▸ **Work to complete**: Reproduce this listing in full.

▸ **Input data**:
/-- What RegWrite can do to the flags and to fsm (10_state.md R54): STATUS clears flags; while BUSY another write is
recorded and dropped; while IDLE a command starts, or the outcome of the last one stays. -/
theorem regWrite_cases (off : BitVec 8) (v : Word) (s : State) :
    regWrite off v s = s.clearStatus v ∨
    (s.busy = true ∧ regWrite off v s = s.ignoreWrite) ∨
    (s.busy = false ∧ (regWrite off v s = s.startCommand v ∨
      ((regWrite off v s).fsm = s.fsm ∧ (regWrite off v s).done = s.done ∧
        (regWrite off v s).errCode = s.errCode))) := by
  by_cases ho : off = 0x08#8
  · exact .inl (ho ▸ regWrite_status v s)
  · right
    cases hb : s.busy with
    | true => exact .inl ⟨rfl, regWrite_busy ho hb v⟩
    | false =>
      refine .inr ⟨rfl, ?_⟩
      have hs := (State.busy_eq_false s).1 hb
      cases hd : decodeOffset off with
      | none =>
        rw [regWrite_of_none hd hs]
        exact .inr ⟨rfl, rfl, rfl⟩
      | some r =>
        obtain rfl := eq_offset_of_decodeOffset hd
        rw [regWrite_offset (fun hr => ho (congrArg RegName.offset hr)) hs]
        exact writeReg_cases r v s

/-- What the host's turn does to the block and to memory: it writes bytes of memory, or performs one RegWrite. -/
theorem hostStep_cases {s t : State} (h : hostStep s = .next t) :
    (t.block = s.block ∧ ∃ cs : List Host.Cell, (∀ c ∈ cs, c.1 < Config.addrSpace) ∧ t.mem = s.mem.writeCells cs) ∨
    ∃ off v, t.block = (regWrite off v s).block ∧ t.mem = s.mem := by
  cases hp : s.host.program with
  | nil =>
    cases (hostStep_nil hp).symm.trans h
    exact .inl ⟨rfl, [], by simp, rfl⟩
  | cons o rest =>
    rw [hostStep_cons hp] at h
    obtain ⟨-, -, ⟨hb, hm⟩ | ⟨off, v, hb, hm⟩⟩ := hostOp_cases h
    · exact .inl ⟨hb, hm⟩
    · exact .inr ⟨off, v, hb.trans (regWrite_block_congr (s.setProgram_block rest) off v), hm⟩

/-- A reset abandons nothing, or a DMA window inside the address space (70_reset_and_hazards.md R211). -/
theorem State.abandon_cases (s : State) :
    s.abandon = s ∨ ∃ n, s.dstAddr.toNat + n ≤ Config.addrSpace ∧ s.abandon = s.havoc s.dstAddr.toNat n := by
  unfold State.abandon
  split
  · exact .inl rfl
  · split
    · exact .inr ⟨_, (inRange_iff _ _).1 ‹_›, rfl⟩
    · exact .inl rfl

/-! ### What every step keeps -/

/-- Every step moves the schedule as `ScheduleMove` says. -/
theorem step_scheduleMove {s t : State} (h : step s = .next t) : ScheduleMove s t := by
  rcases step_cases h with ⟨-, h⟩ | ⟨-, h⟩ | ⟨-, rfl⟩
  · rcases hostStep_cases h with ⟨hb, -⟩ | ⟨off, v, hb, -⟩
    · exact .of_block hb
    · exact .congr_right (.inl (regWrite_schedule off v s.dropTurn)) hb
  · rcases engineStep_idle_or_endsCommand h with rfl | ⟨u, c, he, -, rfl⟩
    · exact .refl s
    · exact he.schedule
  · exact .inr (.inr ⟨rfl, rfl, rfl⟩)

/-- Inv speaks of the block and of memory only. -/
theorem State.Inv.of_block {s t : State} (hs : s.Inv) (hb : t.block = s.block) (hwf : t.mem.wf)
    (hin : t.mem.inSpace) : t.Inv where
  mem_wf := hwf
  mem_inSpace := hin
  errCode_produced := by
    rw [show t.errCode = s.errCode from congrArg BlockState.errCode hb]
    exact hs.errCode_produced
  busy_clear := by
    rw [State.busy_eq_true, show t.fsm = s.fsm from congrArg BlockState.fsm hb,
      show t.done = s.done from congrArg BlockState.done hb,
      show t.errCode = s.errCode from congrArg BlockState.errCode hb, ← State.busy_eq_true]
    exact hs.busy_clear
  schedule := hs.schedule.of_move (.of_block hb)

theorem State.Inv.after_regWrite {s : State} (hs : s.Inv) (off : BitVec 8) (v : Word) : (regWrite off v s).Inv := by
  have hm := (regWrite_frame off v s).1
  have hsched := hs.schedule.of_move (.inl (regWrite_schedule off v s))
  suffices (regWrite off v s).errCode.toNat ≤ 8 ∧ ((regWrite off v s).busy = true →
      (regWrite off v s).done = false ∧ (regWrite off v s).errCode = 0#4) from
    ⟨hm ▸ hs.mem_wf, hm ▸ hs.mem_inSpace, this.1, this.2, hsched⟩
  rcases regWrite_cases off v s with h | ⟨-, h⟩ | ⟨hidle, h | ⟨hf, -, hc⟩⟩
  · rw [h]
    refine ⟨hs.errCode_produced, fun hb => ?_⟩
    obtain ⟨hd, hc⟩ := hs.busy_clear hb
    exact ⟨by simp [State.clearStatus, hd], hc⟩
  · rw [h]
    exact ⟨hs.errCode_produced, hs.busy_clear⟩
  · rw [h]
    exact ⟨Nat.zero_le _, fun _ => ⟨rfl, rfl⟩⟩
  · have hb : (regWrite off v s).busy = false := (State.busy_eq_false _).2 (hf.trans ((State.busy_eq_false s).1 hidle))
    rw [hb, hc]
    exact ⟨hs.errCode_produced, fun hb' => by contradiction⟩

▸ **Solution below**:
/-- What RegWrite can do to the flags and to fsm (10_state.md R54): STATUS clears flags; while BUSY another write is
recorded and dropped; while IDLE a command starts, or the outcome of the last one stays. -/
theorem regWrite_cases (off : BitVec 8) (v : Word) (s : State) :
    regWrite off v s = s.clearStatus v ∨
    (s.busy = true ∧ regWrite off v s = s.ignoreWrite) ∨
    (s.busy = false ∧ (regWrite off v s = s.startCommand v ∨
      ((regWrite off v s).fsm = s.fsm ∧ (regWrite off v s).done = s.done ∧
        (regWrite off v s).errCode = s.errCode))) := by
  by_cases ho : off = 0x08#8
  · exact .inl (ho ▸ regWrite_status v s)
  · right
    cases hb : s.busy with
    | true => exact .inl ⟨rfl, regWrite_busy ho hb v⟩
    | false =>
      refine .inr ⟨rfl, ?_⟩
      have hs := (State.busy_eq_false s).1 hb
      cases hd : decodeOffset off with
      | none =>
        rw [regWrite_of_none hd hs]
        exact .inr ⟨rfl, rfl, rfl⟩
      | some r =>
        obtain rfl := eq_offset_of_decodeOffset hd
        rw [regWrite_offset (fun hr => ho (congrArg RegName.offset hr)) hs]
        exact writeReg_cases r v s

/-- What the host's turn does to the block and to memory: it writes bytes of memory, or performs one RegWrite. -/
theorem hostStep_cases {s t : State} (h : hostStep s = .next t) :
    (t.block = s.block ∧ ∃ cs : List Host.Cell, (∀ c ∈ cs, c.1 < Config.addrSpace) ∧ t.mem = s.mem.writeCells cs) ∨
    ∃ off v, t.block = (regWrite off v s).block ∧ t.mem = s.mem := by
  cases hp : s.host.program with
  | nil =>
    cases (hostStep_nil hp).symm.trans h
    exact .inl ⟨rfl, [], by simp, rfl⟩
  | cons o rest =>
    rw [hostStep_cons hp] at h
    obtain ⟨-, -, ⟨hb, hm⟩ | ⟨off, v, hb, hm⟩⟩ := hostOp_cases h
    · exact .inl ⟨hb, hm⟩
    · exact .inr ⟨off, v, hb.trans (regWrite_block_congr (s.setProgram_block rest) off v), hm⟩

/-- A reset abandons nothing, or a DMA window inside the address space (70_reset_and_hazards.md R211). -/
theorem State.abandon_cases (s : State) :
    s.abandon = s ∨ ∃ n, s.dstAddr.toNat + n ≤ Config.addrSpace ∧ s.abandon = s.havoc s.dstAddr.toNat n := by
  unfold State.abandon
  split
  · exact .inl rfl
  · split
    · exact .inr ⟨_, (inRange_iff _ _).1 ‹_›, rfl⟩
    · exact .inl rfl

/-! ### What every step keeps -/

/-- Every step moves the schedule as `ScheduleMove` says. -/
theorem step_scheduleMove {s t : State} (h : step s = .next t) : ScheduleMove s t := by
  rcases step_cases h with ⟨-, h⟩ | ⟨-, h⟩ | ⟨-, rfl⟩
  · rcases hostStep_cases h with ⟨hb, -⟩ | ⟨off, v, hb, -⟩
    · exact .of_block hb
    · exact .congr_right (.inl (regWrite_schedule off v s.dropTurn)) hb
  · rcases engineStep_idle_or_endsCommand h with rfl | ⟨u, c, he, -, rfl⟩
    · exact .refl s
    · exact he.schedule
  · exact .inr (.inr ⟨rfl, rfl, rfl⟩)

/-- Inv speaks of the block and of memory only. -/
theorem State.Inv.of_block {s t : State} (hs : s.Inv) (hb : t.block = s.block) (hwf : t.mem.wf)
    (hin : t.mem.inSpace) : t.Inv where
  mem_wf := hwf
  mem_inSpace := hin
  errCode_produced := by
    rw [show t.errCode = s.errCode from congrArg BlockState.errCode hb]
    exact hs.errCode_produced
  busy_clear := by
    rw [State.busy_eq_true, show t.fsm = s.fsm from congrArg BlockState.fsm hb,
      show t.done = s.done from congrArg BlockState.done hb,
      show t.errCode = s.errCode from congrArg BlockState.errCode hb, ← State.busy_eq_true]
    exact hs.busy_clear
  schedule := hs.schedule.of_move (.of_block hb)

theorem State.Inv.after_regWrite {s : State} (hs : s.Inv) (off : BitVec 8) (v : Word) : (regWrite off v s).Inv := by
  have hm := (regWrite_frame off v s).1
  have hsched := hs.schedule.of_move (.inl (regWrite_schedule off v s))
  suffices (regWrite off v s).errCode.toNat ≤ 8 ∧ ((regWrite off v s).busy = true →
      (regWrite off v s).done = false ∧ (regWrite off v s).errCode = 0#4) from
    ⟨hm ▸ hs.mem_wf, hm ▸ hs.mem_inSpace, this.1, this.2, hsched⟩
  rcases regWrite_cases off v s with h | ⟨-, h⟩ | ⟨hidle, h | ⟨hf, -, hc⟩⟩
  · rw [h]
    refine ⟨hs.errCode_produced, fun hb => ?_⟩
    obtain ⟨hd, hc⟩ := hs.busy_clear hb
    exact ⟨by simp [State.clearStatus, hd], hc⟩
  · rw [h]
    exact ⟨hs.errCode_produced, hs.busy_clear⟩
  · rw [h]
    exact ⟨Nat.zero_le _, fun _ => ⟨rfl, rfl⟩⟩
  · have hb : (regWrite off v s).busy = false := (State.busy_eq_false _).2 (hf.trans ((State.busy_eq_false s).1 hidle))
    rw [hb, hc]
    exact ⟨hs.errCode_produced, fun hb' => by contradiction⟩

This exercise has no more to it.